Sunday, November 11, 2007

The Many Flavors of Free

Lawrence Lessig is a pretty visible figure in the discussion of copy rights, privileges and freedoms. He's pushing for real creative development and ease of exploration within a cross-disciplinary media culture implied by electronic communities (collectively known as the Internet ;) What Creative Commons and other licenses like GNU provide is an outlet for multimedia artists and computer programmers to share their work openly while opting to maintain a bit of control over the potential of being ripped off. While they may provide their software and source for free, they may be free of implying any sort of warranty. Even when free, they may also demand that it never be modified. They could demand that even if modified and redistributed, it never be sold (become payware). Other creators may opt to release all rights - allowing anyone to profit from or re-engineer the software or media as they see fit. To me, the best flavors of free are those that promote more freedom.
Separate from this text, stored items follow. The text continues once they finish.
-- ==== Sys2Proof/Certificates/Slice0/Obligations.lean ====
section
/-! DEFINITION. The statements for the provers. -/

open Sys2Proof Sys2Proof.Machine

/-! ### The queue, idling, and time -/

/-- For every command c and state s, a step of s with c at the front of its queue is exec of c on s with the queue's rest. On an
empty queue the block idles, which is the model's choice (log entry 15). -/
def Obligations.StepRunsFront : Prop :=
  (∀ (c : Instr) (rest : List Instr) (s : State), step (s.setPending (c :: rest)) = exec c (s.setPending rest)) ∧
  (∀ s : State, s.pending = [] → step s = .next s)

/-- First in, first out (the queue is the model's own, log entry 15): whatever the command at the front does, it takes itself from the queue and nothing else. -/
def Obligations.QueueIsFifo : Prop :=
  ∀ (s t : State) (c : Instr) (rest : List Instr), s.pending = c :: rest → step s = .next t → t.pending = rest

/-- No command ends a run: every step of every state answers a next state. -/
def Obligations.EveryStepAnswers : Prop := ∀ s : State, ∃ t, step s = .next t

/-- Device time never runs back (R11); the clock `now` is the model's own state. -/
def Obligations.TimeNeverRunsBack : Prop := ∀ s t : State, step s = .next t → s.now ≤ t.now

/-! ### Invariants -/

/-- The two memories keep their canonical form: addresses strictly rising, no entry equal to what an unlisted address reads
as (that byte, 0, is the model's choice, log entry 1). -/
def Obligations.StepKeepsMemoryForm : Prop :=
  ∀ s t : State, s.mem.ddr.wf = true ∧ s.mem.sram.wf = true → step s = .next t →
    t.mem.ddr.wf = true ∧ t.mem.sram.wf = true

/-- They have it at reset. -/
def Obligations.ResetMemoryForm : Prop := State.reset.mem.ddr.wf = true ∧ State.reset.mem.sram.wf = true

/-- Fuses are blown one way only: no step lowers the lifecycle state or the rollback counter (R448,
R454). -/
def Obligations.FusesAreOneWay : Prop :=
  ∀ (lifecycle rollback : Nat) (s t : State),
    lifecycle ≤ s.sec.fuses.lifecycle ∧ rollback ≤ s.sec.fuses.rollback → step s = .next t →
    lifecycle ≤ t.sec.fuses.lifecycle ∧ rollback ≤ t.sec.fuses.rollback

/-! ### Frames: what each command leaves unchanged -/

/-- Tick edges, the work between them, and E-stop, network, PTP and cascade events leave every part unchanged that `mayChange`
does not list for them. -/
def Obligations.TickFrame : Prop :=
  (∀ (c : Instr) (s t : State) (p : Part), family c = .tickWork → exec c s = .next t → p ∉ mayChange c → p.kept s t) ∧
  (∀ (c : Instr) (s t : State) (p : Part), family c = .outside → exec c s = .next t → p ∉ mayChange c → p.kept s t)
Applications like DVDShrink are not open-source, but are completely free to use and are incredibly well designed and updated. They are often built off open-source code distributed under a flexible license. Other apps, like Apache, PHP, and OpenOffice, are direct competitors to payware that dominate PC's worldwide. Keeping them free provides an alternative to the high costs imposed by the big boys, but it also encourages the community to improve the products themselves. Sure, software developers deserve some dough too, so many will find ways to attach paid services to their products instead of destroying their manifestos of information freedom. Why shouldn't you go free? Maybe because transparency breeds knowledge. But who should you really trust? Your payware probably has more security holes, anyway.